3.2 The co-operation defined in this MoU is on an exclusive basis and shall be subject to BT internal policies and guidelines.

3.3 In the event of contract, this MoU will be further elaborated for detailed clarity of scope split In meeting the overall project requirement

3.4 –

3.5 The detailed interfaces and scope of supply & services is defined after taking into consideration each entities’ experience ond capabilities while considering the requirement of the tender document of DMRC and in particular the need to involve suitable local partners.
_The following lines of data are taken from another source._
/-- The next hop from one on in which the member has a part, count given. -/
def nextPart (hops : List LaneHop) : Nat → Nat → Nat
  | 0, h => h
  | n + 1, h =>
    match hops[h]? with
    | none => h
    | some x => if x.send.isSome || x.recv.isSome then h else nextPart hops n (h + 1)

/-- The next instruction of a lane's section is decoded, one in each tick from the tick of its admission: it is late if its tick has passed,
and it claims its send slots (R249, R250). -/
def State.laneDecode (s : State) (d c id j : Nat) : State :=
  match (s.coll d c id).bind (fun r => (r.lanes[j]?).map (fun l => (r, l))) with
  | none => s
  | some (r, l) =>
    let h := nextPart l.hops l.hops.length l.claimed
    match l.hops[h]? with
    | none => s
    | some x =>
      let t := l.start + h * l.period
      let s1 := s.putColl d (r.putLane j { l with claimed := h + 1 })
      if t < s.now d then s.collFault d l.out r .timingLate
      else if x.send.isNone then s1
      else
        match s1.claim d l.out { first := t, flits := l.flits, rate := portRate l.out, wall := false, tick := t, port := l.out, off := 0,
                                 coll := some (c, id) } with
        | (true, s2) => s2
        | (false, s2) => s2.collFault d l.out r .planConflict

/-! Memory under the rights of the issuing context (R258). -/

/-- Judge an access of a section. -/
def State.collRight (s : State) (d : Nat) (r : CollRun) (acc : Access) (va len : Nat) : Option Cause :=
  match s.judgeFar d (s.tenantOf d r.core) (s.agentsOf d r.core 1) (some (r.core, r.cmd)) acc va len with
  | .ok => none
  | .bad c _ => some c
  | .hold => if s.locked d r.core && acc == .read then some .timingLate else none

/-- Does an access of a section wait until a pre-empted context resumes (R297)? -/
def State.collHeld (s : State) (d : Nat) (r : CollRun) (acc : Access) (va len : Nat) : Bool :=
  s.judgeFar d (s.tenantOf d r.core) (s.agentsOf d r.core 1) (some (r.core, r.cmd)) acc va len == .hold

/-- An access of a section may be made now: no pre-empted context holds it up, and the stack that it asks serves the issuing context's copy
engine (R192, R196, R258, R297). -/
def State.collTurn (s : State) (d : Nat) (r : CollRun) (tag : List Nat) (va len : Nat) (write : Bool) : Bool × State :=
  if s.collHeld d r (if write then .write else .read) va len then (false, s)
  else s.memTurn d ((s.agentsOf d r.core 1).headD 0) (r.core :: r.cmd :: tag) (.core r.core) (s.tenantOf d r.core) (s.locked d r.core) true va
    len write

/-- A section reads. -/
def State.collRead (s : State) (d : Nat) (r : CollRun) (va len : Nat) : Got (List Byte) :=
  match s.collRight d r .read va len with
  | some c => .bad c
  | none => s.fetchAt d r.core (s.tenantOf d r.core) (s.locked d r.core) va len

/-- A section writes. -/
def State.collWrite (s : State) (d : Nat) (r : CollRun) (va : Nat) (bs : List Byte) : Got Unit :=
  match s.collRight d r .write va bs.length with
  | some c => .bad c
  | none => s.storeAt d r.core (s.tenantOf d r.core) (s.locked d r.core) va bs

/-- A write of a section: made now, or kept until its stack serves it or the pre-empted context that holds it up resumes, after those that
are kept already (R196, R297). -/
def State.collStore (s : State) (d : Nat) (r : CollRun) (va : Nat) (bs : List Byte) : Got Unit :=
  match s.collRight d r .write va bs.length with
  | some c => .bad c
  | none =>
    let keep (s : State) : Got Unit :=
      .ok () (s.modColl d r (fun q => { q with toWrite := q.toWrite ++ [(va, bs)] }))
    if (((s.coll d r.core r.cmd).map (fun q => q.toWrite)).getD []) ≠ [] then keep s
    else
      match s.collTurn d r [1, va] va bs.length true with
      | (false, s1) => keep s1
      | (true, s1) => s1.collWrite d r va bs

/-- The address of flit i of a piece. -/
def Piece.flitAt (p : Piece) (i : Nat) : Nat := p.base + p.starts.getD (i / p.sub) 0 + i % p.sub * p.unit

/-- The containers of partials as bytes, as STAGE holds them (R259). -/
def wideBytes (es : List PElem) : List Byte := es.flatMap (fun e => leBytes 4 e.1.toNat)

/-- The flit of STAGE at an address. -/
def CollRun.stageFlit (r : CollRun) (va : Nat) : Nat := (va - r.stage) / 256

/-- The partials of a flit that STAGE holds, with their side bits (R259, R260). -/
def stageParts (r : CollRun) (va : Nat) (bs : List Byte) : List PElem :=
  let ws := rowWords 64 bs
  let side := Tab.get r.side (r.stageFlit va) []
  (tokensFrom 0 ws).map (fun e => (e.2, side.getD e.1 (false, false)))

/-- Bytes of a piece's flit as a payload. -/
def pieceLoad (r : CollRun) (part : Bool) (p : Piece) (i : Nat) (bs : List Byte) : Payload :=
  if !part then .raw bs
  else if p.wide then .part (stageParts r (p.flitAt i) bs)
  else .part (partsOfBytes r.ef bs)

/-- A member writes flit i of a piece (R259). -/
def State.putPiece (s : State) (d : Nat) (r : CollRun) (i : Nat) (load : Payload) (p : Piece) : Got Unit :=
  let bytes : List Byte := match load with
    | .raw bs => bs
    | .part es => if p.wide then wideBytes es
      else codeBytes r.ef (es.map (fun e => (roundTo (efOf r.ef) .near false 0 (tyValue (partTy r.ef) e.1)).1))
  s.collStore d r (p.flitAt i) bytes

/-- A flit is written to each of some places. -/
def State.putPieces (s : State) (d : Nat) (r : CollRun) (i : Nat) (load : Payload) : List Piece → Got Unit
  | [] => .ok () s
  | p :: ps =>
    match s.putPiece d r i load p with
    | .bad c => .bad c
    | .ok _ s1 => s1.putPieces d r i load ps

/-! Sending (R259). -/

/-- The tick of a flit's slot: number q of all flits of the lane. -/
def Lane.slot (l : Lane) (q : Nat) : Nat := l.start + q / l.flits * l.period + q % l.flits / portRate l.out

/-- What the lane sends in the hop of flit q. -/
def Lane.sendOf (l : Lane) (q : Nat) : Option LaneSend := (l.hops[q / l.flits]?).bind (fun h => h.send)
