/-- The stretches of ticks of the instructions of a plan from an offset on, given the flits of a tick and the BASE of the step they begin
in; the count bounds them (R242, R250). -/
def planSpans (q : Port) (rate : Nat) : Nat → Nat → Nat → List (Nat × Nat)
  | 0, _, _ => []
  | n + 1, base, off =>
    let w (k : Nat) : Nat := if off + 4 * k + 4 ≤ 0x8000 then Mem.load q.snapPlan (off + 4 * k) 4 else 0
    let at_ (t : BitVec 32) (len : Nat) : Nat × Nat := (base + t.toNat, max len 1)
    match decodeLink (w 0) (w 1) (w 2) with
    | .ok (.xsend _ _ _ _ e t _) => at_ t ((flitsField (q.xreg e) + rate - 1) / rate) :: planSpans q rate n base (off + 12)
    | .ok (.xguard len t) => at_ t len.val :: planSpans q rate n base (off + 12)
    | .ok (.xopen e t) => at_ t (q.xreg e) :: planSpans q rate n base (off + 12)
    | .ok (.xrecv _ _ _ _ t _) | .ok (.xfwd _ _ _ t _) | .ok (.xred _ _ _ _ _ _ t _) => at_ t 1 :: planSpans q rate n base (off + 12)
    | .ok (.xstep last t _) => at_ t 1 :: (if last then [] else planSpans q rate n (base + t.toNat) (off + 12))
    | _ => []

/-- Does a stretch of ticks on a port meet an instruction of its plan stream (R257): one that holds slots, one that is decoded, or one of the
rest of the plan of an engine that runs or is armed? -/
def Port.planMeets (q : Port) (rate first len : Nat) : Bool :=
  let hits (t n : Nat) : Bool := t < first + len && first < t + n
  let rest : List (Nat × Nat) := match q.state with
    | .running => if q.ended then [] else planSpans q rate 2704 q.decBase q.pc
    | .armed => planSpans q rate 2704 q.snapStart 0x140
    | _ => []
  q.claims.any (fun c => c.coll.isNone && hits c.first c.ticks) || q.ops.any (fun o => hits o.tick 1) || rest.any (fun e => hits e.1 e.2)

/-- Does another collective hold the port in the stretch, or STAGE bytes in it (R257)? -/
def Die.collMeets (x : Die) (first len : Nat) (ports : List Nat) (stage stagesz : Nat) : Bool :=
  x.colls.any (fun r => r.first < first + len && first < r.first + r.budget &&
    ((lanePorts r.lanes).any ports.contains ||
      (stagesz != 0 && r.stagesz != 0 && r.stage < stage + stagesz && stage < r.stage + r.stagesz)))

/-- Bytes of the collective area of a port that the sections of some lanes take (R247, R257; log entry 15). -/
def sectionRoom (p : Nat) (lanes : List Lane) : Nat :=
  if lanes.any (fun l => l.out == p || l.inn == p) then Config.sectionBytes ((lanes.map (fun l => l.hops.length)).foldl (· + ·) 0) else 0

/-- What admission finds: a run, or the cause that ends the COLL (R257). -/
def State.enrol (s : State) (d c : Nat) (m : Cmd) (b : CollBlock) : Except (Cause × Option Nat) CollRun :=
  if !b.fieldsOk d then .error (.reservedField, none)
  else
    match s.collPlaces d c m b with
    | .error e => .error e
    | .ok a =>
      match s.expand b a 0 with
      | none => .error (.planConflict, none)
      | some lanes0 =>
        let ports := lanePorts lanes0
        let base := (s.port d (ports.headD 0)).base
        let first := if b.stepabs then b.stept else base + b.stept
        let lanes := lanes0.map (fun l => { l with start := l.start + first })
        let x := s.die d
        if !b.stepabs && ports.any (fun p => (s.port d p).state != .running) then .error (.reservedField, none)
        else if b.budget < lanesLength first lanes || (2 ≤ b.alg && b.stagesz < b.stageNeed) then .error (.planConflict, none)
        else if ports.any (fun p => (s.port d p).planMeets (portRate p) first b.budget) then .error (.planConflict, none)
        else if x.collMeets first b.budget ports a.stage (if 2 ≤ b.alg then b.stagesz else 0) then .error (.planConflict, none)
        else if ports.any (fun p => 8 ≤ (x.colls.filter (fun r => (lanePorts r.lanes).contains p)).length) then .error (.planConflict, none)
        else if ports.any (fun p => 0x8000 < sectionRoom p lanes + (x.colls.map (fun r => sectionRoom p r.lanes)).foldl (· + ·) 0) then
          .error (.planConflict, none)
        else if first < s.now d then .error (.timingLate, none)
        else
          .ok { core := c, cmd := m.id, tag := 0x8000 + b.group, ef := b.ef, rop := b.rop, rm := b.rm, sat := b.sat,
                locked := s.locked d c, first := first, budget := b.budget, stage := a.stage,
                stagesz := if 2 ≤ b.alg then b.stagesz else 0, spk := b.spk, side := [], lanes := lanes, status := 0, lastWrite := 0,
                spkDone := false, toWrite := [] }

/-- A COLL ends at its engine. -/
def State.failColl (s : State) (d c : Nat) (m : Cmd) (cause : Cause) (hb : Option Nat) : State := (s.handBack d hb).failCmd d c 2 m cause 0

/-! Events. -/

/-- The first COLL of a core's queue that is not admitted. -/
def Core.nextColl (y : Core) : Option (Cmd × Int × Option CollBlock) :=
  y.collQ.findSome? (fun m => match m.body with
    | .coll a b false => some (m, a, b)
    | _ => none)

/-- COLL_START (R328): the block and its member list are read, once. -/
def execCollStart (d c : Nat) (s : State) : Out :=
  match (s.core d c).nextColl with
  | some (m, a, none) =>
    if !m.isQueued || !s.mayStart d c 2 || !s.rangeFree d c m then .next s
    else
      (match s.blockRead d c m a 128 128 with
        | .error (cause, hb) => .next (s.failColl d c m cause hb)
        | .ok bs =>
          let mlist := ofLeBytes (slice bs 0x28 8)
          let ranges := m.ranges ++ s.collRanges d c mlist (parseBlock bs [])
          if !s.rangeFree d c { m with ranges := ranges } then .next s
          else
            match s.blockRead d c m (mlist : Nat) (4 * ofLeBytes (slice bs 0x24 2)) 1 with
            | .error (cause, hb) => .next (s.failColl d c m cause hb)
            | .ok list => .next (s.putCmd d c 2 { m.run (s.now d) 0 with body := .coll a (some (parseBlock bs list)) false, ranges := ranges }))
  | _ => .next s

/-- COLL_ADMISSION (R257, R328): the block is checked against everything admitted; the sections stand from now on and take the
flits that wait for them. -/
def execCollAdmission (d c : Nat) (s : State) : Out :=
  match (s.core d c).nextColl with
  | some (m, a, some b) =>
    if !s.rangeFree d c m || !s.enginesRun d c 2 then .next s
    else
      (match s.enrol d c m b with
        | .error (cause, hb) => .next (s.failColl d c m cause hb)
        | .ok run =>
          let s1 := (s.putCmd d c 2 { m with body := .coll a (some b) true }).modDie d (fun x => { x with colls := x.colls ++ [run] })
          let s2 := s1.each (List.range run.lanes.length) (fun s j => s.laneDecode d c m.id j)
          .next (s2.each (lanePorts run.lanes) (fun s p =>
            let q := s.port d p
            let takes (f : Flit) : Bool := f.tag == run.tag && s.now d ≤ f.tick + 256 && ((s.die d).laneFor p f.tag).isSome
            (q.landing.filter takes).foldl (fun s f =>
              match (s.die d).laneFor p f.tag with
              | some (r, j, l) => s.laneAccept d r j l f
              | none => s) (s.setPort d p { q with landing := q.landing.filter (fun f => !takes f) }))))
  | _ => .next s

/-- COLL_COMPLETE (R261): every instruction of the sections has retired. -/
def execCollComplete (d c id : Nat) (s : State) : Out :=
  match s.coll d c id, (s.core d c).cmd 2 id with
  | some r, some m =>
    if r.allDone && r.spkDone then
      .next ((s.dropColl d c id).complete d c 2 { m with status := m.status ||| r.status } [])
    else .next s
  | _, _ => .next s

end Sys2Proof.Machine
end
14. The date of letter of acceptance is 17-09-2007 while the MoU is dated 11-10-2007. Thus, the MoU between B T Sweden and BUN has been signed after the contract has been accepted

37. As mentioned elsewhere, the appellant does not have any place of business in India and all business activities with respect to offshore supplies are carried outside India. The equipment supply has been manufactured at overseas manufacturing facility of the appellant and sale of equipment has occurred outside India and payment has also been received by the appellant and outside India.

38. We find that during the DRP proceedings, the DRP was misdirected in considering the contract RS 02. This contract is between BTIN Bombardier Transportation, Germany and DMRC and for this contract, Bombardier Transportation Germany has raised invoices on BTIN for offshore manufacture and supply of equipment whereas the contract under consideration is between DMRC and Consortium the appellant and BTIN towards offshore supply train control and signalling equipment.

39. We further find another error in the findings of the DRP wherein it has considered Conny Linusson a seconded employee of Bombardier Sweden. The error is that the said seconded employee was for Rs. 02 contract and not BS 02 contract, which is under consideration. We have also gone through the agreement between BTIN and Conny Linusson which fortifies the fact that Conny Linusson for Rs. 02 contract with DMRC.

40. In our considered opinion, the entire findings of the DRP are based on erroneous appreciation of wrong facts and on such erroneous appreciation of wrong facts, the DRP held that BTIN is the PE of the appellant in India without appreciating the true facts that the appellant has no place of disposal in India in the office of BTIN from where the appellant could have conducted its business in India.

41. Before parting, it would not be out of place to consider and appreciate the statement showing computation of total Income tax. The relevant part of the computation of Income tax is as under:

i) Fees for intermediary services Rs. 1,16,81,407/-
ii) Fees for product management program Rs. 24,85,023/-
iii) Fees for engineering work Rs. 1,99,03,046/-
Total Rs. 21,31,96,890/-

42. The return of income of the assessee shows the net returned income at Rs. 20,15,15,483/- which has also been acknowledged by the Assessing Officer in the first para of his assessment order. This clearly shows that only fees for intermediary services amounting to Rs. 1,16,81,407/- has not been included in the total income and all other receipts have been shown by the appellant in its return of income as taxable. Therefore, it cannot be said that the appellant has not shown any income from the entire transactions in India.

43. Though the ld. DR has strongly objected to this computation of income stating that since the return was filed electronically, this computation was not before the Assessing Officer. In our view, this objection of the ld. DR is without any basis, in as much as, once the return of income is selected for scrutiny assessment the Assessing Officer calls for hard copy of the return along with computation of income. In our view no Assessing Officer could proceed in another assessment proceeding without looking into the returned income qua its computation.

44. Considering the facts in totality, and also the fact that the TPO has examined the international transactions and has accepted the same to be at ALP, we do not find any merit the additions made by the DRP. We accordingly, direct the Assessing Officer to delete the addition of income attributable to PE amounting to Rs. 60,99,630/-. Grounds Nos. 7 to 14 taken together are allowed.

45. In the result the appeal filed by the assessee in ITA No. 859/DEL/2016 is allowed.

The order is pronounced in the open court on 29.10.2020.